Google’s internal documentation with over 14K ranking features has been leaked to the public.

While Google’s lawyers are (most likely) busy cleaning up this mess, everyone involved in SEO is rushing to study the info inside.

And boy, oh boy, there’s a lot of great stuff to unpack!

Here’s the dealio

A few weeks ago, an anonymous source reached out to Rand Fishkin—Moz co-founder and creator of the Domain Authority metric, who has been out of SEO for six years and is now running SparkToro, yet is still very influential. The source claimed to have access to internal search documents and was motivated by frustration with Google’s dishonesty and the desire to expose the truth.

So, last Friday on May 24, Rand jumped on a video call with the anonymous source. And once it was verified that the leaker was indeed an insider, Rand was shown the aforementioned dataset.

Later on, Rand contacted some of the former Google employees he knew, showed them the docs, and got confirmation that the leaked data had all the necessary artifacts and did look authentic.

What’s inside?

You’ll find thousands of documents detailing the data Google collects and processes on websites. On top of that, there are also descriptions of various system functions, explanatory diagrams and charts.

This gem covers multiple search-related areas, including index organization, content evaluation, and ranking algorithms.

Note that there, unfortunately, wasn’t any indication of the importance of each parameter with regard to the algorithm. Moreover, some of the parameters are labeled as deprecated. However, their mere presence tends to say a lot.
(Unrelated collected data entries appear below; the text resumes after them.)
theorem Dev.dataFlit_sound (lp : Nat) (f : List Byte) (bad : Bool) (corrected : List (Fin 16)) (h : d.Sound p₀ n₀) :
  (Dev.dataFlit d lp f bad corrected).Sound p₀ n₀ := by
  unfold Dev.dataFlit
  repeat' (first
    | with_reducible assumption
    | with_reducible apply Dev.codewords_sound
    | with_reducible apply Dev.askReplay_sound
    | with_reducible apply Dev.count_sound
    | with_reducible apply Dev.flitHeader_sound
    | with_reducible apply Dev.addWrap64_sound
    | with_reducible apply Dev.updLp_sound
    | with_reducible apply Dev.rxPayload_sound
    | intro _
    | with_reducible refine Dev.sound_ite (fun _ => ?_) (fun _ => ?_)
    | split
    | dsimp only)

theorem Dev.linkControl_sound (lp : Nat) (f : List Byte) (bad : Bool) (corrected : List (Fin 16)) (h : d.Sound p₀ n₀) :
  (Dev.linkControl d lp f bad corrected).Sound p₀ n₀ := by
  unfold Dev.linkControl
  repeat' (first
    | with_reducible assumption
    | with_reducible apply Dev.codewords_sound
    | with_reducible apply Dev.count_sound
    | with_reducible apply Dev.updLp_sound
    | with_reducible apply Dev.flitHeader_sound
    | with_reducible apply Dev.takeTrain_sound
    | with_reducible apply Dev.laneMsg_sound
    | intro _
    | with_reducible refine Dev.sound_snd (by assumption) ?_
    | with_reducible refine Dev.sound_ite (fun _ => ?_) (fun _ => ?_)
    | split
    | dsimp only)

theorem Dev.fastReacquire_sound (lp : Nat) (within1us : Bool) (h : d.Sound p₀ n₀) :
  (Dev.fastReacquire d lp within1us).Sound p₀ n₀ := by
  unfold Dev.fastReacquire
  repeat' (first
    | with_reducible assumption
    | with_reducible apply Dev.updLp_sound
    | with_reducible apply Dev.enterActive_sound
    | intro _
    | with_reducible refine Dev.sound_ite (fun _ => ?_) (fun _ => ?_)
    | split)

theorem Dev.sendFlit_sound (lp : Nat) (ty : Nat) (replay : Nat) (cls : Nat) (first : Nat) (fill : Nat) (seq : Nat) (payload : List Byte) (h : d.Sound p₀ n₀) :
  (Dev.sendFlit d lp ty replay cls first fill seq payload).Sound p₀ n₀ := by
  unfold Dev.sendFlit
  repeat' (first
    | with_reducible assumption
    | with_reducible apply Dev.addWrap64_sound
    | with_reducible apply Dev.emit_sound
    | with_reducible apply Dev.updLp_sound
    | with_reducible apply Dev.sendBits_sound
    | intro _
    | with_reducible refine Dev.sound_ite (fun _ => ?_) (fun _ => ?_)
    | split
    | dsimp only)

theorem Dev.sendControl_sound (lp : Nat) (h : d.Sound p₀ n₀) :
  (Dev.sendControl d lp).Sound p₀ n₀ := by
  unfold Dev.sendControl
  repeat' (first
    | with_reducible assumption
    | with_reducible apply Dev.sendFlit_sound
    | with_reducible apply Dev.updLp_sound
    | with_reducible apply Dev.trainDone_sound
    | with_reducible refine Dev.sound_ite (fun _ => ?_) (fun _ => ?_))

theorem Dev.leaveUpTo_sound (fid : Nat) (off : Nat) (x1 : Nat) (h : d.Sound p₀ n₀) :
  (Dev.leaveUpTo d fid off x1).Sound p₀ n₀ := by
  induction x1 generalizing d fid off with
  | zero => exact h
  | succ k ih =>
    unfold Dev.leaveUpTo
    dsimp only
    repeat' (first
      | with_reducible assumption
      | with_reducible apply ih
      | with_reducible apply Dev.cellLeave_sound
      | split)

theorem Dev.startFrame_sound (lp : Nat) (f : Frm) (h : d.Sound p₀ n₀) :
  (Dev.startFrame d lp f).Sound p₀ n₀ := by
  unfold Dev.startFrame
  repeat' (first
    | with_reducible assumption
    | with_reducible apply Dev.updLp_sound
    | with_reducible apply Dev.pulse_sound
    | with_reducible apply Dev.coatPut_sound
    | with_reducible refine Dev.sound_ite (fun _ => ?_) (fun _ => ?_))

theorem Dev.fillFlit_sound (lp : Nat) (cls : Nat) (pay : List Byte) (first : Nat) (starts : Nat) (x1 : Nat) (h : d.Sound p₀ n₀) :
  (Dev.fillFlit d lp cls pay first starts x1).1.Sound p₀ n₀ := by
  induction x1 generalizing d lp cls pay first starts with
  | zero => exact h
  | succ k ih =>
    unfold Dev.fillFlit
    dsimp only
    repeat' (first
      | with_reducible assumption
      | with_reducible apply ih
      | with_reducible apply Dev.startFrame_sound
      | with_reducible apply Dev.leaveUpTo_sound
      | with_reducible apply Dev.updQueue_sound
      | with_reducible apply Dev.delFrm_sound
      | split)

theorem Dev.countWaits_sound (lp : Nat) (h : d.Sound p₀ n₀) :
  (Dev.countWaits d lp).Sound p₀ n₀ := by
  unfold Dev.countWaits
  repeat' (first
    | with_reducible assumption
    | with_reducible apply Dev.each_sound
    | with_reducible apply Dev.count_sound
    | intro _
    | with_reducible refine Dev.sound_snd (by assumption) ?_
    | with_reducible refine Dev.sound_ite (fun _ => ?_) (fun _ => ?_)
    | split)

theorem Dev.creditStall_sound (n : Nat) (h : d.Sound p₀ n₀) :
  (Dev.creditStall d n).Sound p₀ n₀ := by
  unfold Dev.creditStall
  repeat' (first
    | with_reducible assumption
    | with_reducible apply Dev.each_sound
    | with_reducible apply Dev.add_sound
    | intro _
    | with_reducible refine Dev.sound_ite (fun _ => ?_) (fun _ => ?_)
    | split
    | dsimp only)

theorem Dev.sendIdle_sound (lp : Nat) (h : d.Sound p₀ n₀) :
  (Dev.sendIdle d lp).Sound p₀ n₀ := by
  unfold Dev.sendIdle
  repeat' (first
    | with_reducible assumption
    | with_reducible apply Dev.sendFlit_sound)

theorem Dev.sendData_sound (lp : Nat) (cls : Nat) (h : d.Sound p₀ n₀) :
  (Dev.sendData d lp cls).Sound p₀ n₀ := by
  unfold Dev.sendData
  repeat' (first
    | with_reducible assumption
    | with_reducible apply Dev.fillFlit_sound
    | with_reducible apply Dev.shaperDebit_sound
    | with_reducible apply Dev.updQueue_sound
    | with_reducible apply Dev.sendFlit_sound
    | with_reducible apply Dev.updLp_sound)

theorem Dev.dataSlot_sound (lp : Nat) (h : d.Sound p₀ n₀) :
  (Dev.dataSlot d lp).Sound p₀ n₀ := by
  unfold Dev.dataSlot
  repeat' (first
    | with_reducible assumption
    | with_reducible apply Dev.sendFlit_sound
    | with_reducible apply Dev.count_sound
    | with_reducible apply Dev.updQueue_sound
    | with_reducible apply Dev.updLp_sound
    | with_reducible apply Dev.sendIdle_sound
    | with_reducible apply Dev.countWaits_sound
    | with_reducible apply Dev.schedPick_sound
    | with_reducible apply Dev.sendData_sound
    | intro _
    | with_reducible refine Dev.sound_snd (by assumption) ?_
    | with_reducible refine Dev.sound_ite (fun _ => ?_) (fun _ => ?_)
    | split
    | dsimp only)

theorem Dev.nextFlitSlot_sound (lp : Nat) (training : Bool) (h : d.Sound p₀ n₀) :
  (Dev.nextFlitSlot d lp training).Sound p₀ n₀ := by
  unfold Dev.nextFlitSlot
  repeat' (first
    | with_reducible assumption
    | with_reducible apply Dev.updLp_sound
    | with_reducible apply Dev.sendMarkers_sound
    | with_reducible refine Dev.sound_ite (fun _ => ?_) (fun _ => ?_))

theorem Dev.trainSlot_sound (lp : Nat) (h : d.Sound p₀ n₀) :
  (Dev.trainSlot d lp).Sound p₀ n₀ := by
  unfold Dev.trainSlot
  repeat' (first
    | with_reducible assumption
    | with_reducible apply Dev.sendControl_sound
    | with_reducible apply Dev.nextFlitSlot_sound
    | with_reducible refine Dev.sound_ite (fun _ => ?_) (fun _ => ?_)
    | split
    | dsimp only)

theorem Dev.egressSlot_sound (lp : Nat) (h : d.Sound p₀ n₀) :
  (Dev.egressSlot d lp).Sound p₀ n₀ := by
  unfold Dev.egressSlot
  repeat' (first
    | with_reducible assumption
    | with_reducible apply Dev.updLp_sound
    | with_reducible apply Dev.trainSlot_sound
    | with_reducible apply Dev.sendControl_sound
    | with_reducible apply Dev.dataSlot_sound
    | with_reducible apply Dev.nextFlitSlot_sound
    | with_reducible apply Dev.flushBits_sound
    | with_reducible apply Dev.sendIdle_sound
    | intro _
    | with_reducible refine Dev.sound_snd (by assumption) ?_
    | with_reducible refine Dev.sound_ite (fun _ => ?_) (fun _ => ?_)
    | split
    | dsimp only)

end Sys2Proof.Machine
end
The last significant data leak of this magnitude and scale involved Yandex, when their source code was leaked. Although some information on Google surfaced during last year’s court proceedings, they pale in comparison to this huge data leak.

What’s even more shocking than the list of parameters itself is how much of it actually contradicts with Google’s official statement.

So, what did Google keep under wraps?

  • The search giant does not use Domain Authority. As a matter of fact, the leaked doc includes the “siteAuthority” parameter that seems to influence site rankings.
  • There’s no Google Sandbox for new websites.The document states:

In the PerDocData module, the documentation indicates an attribute called hostAge that is used specifically “to sandbox fresh spam in serving time.”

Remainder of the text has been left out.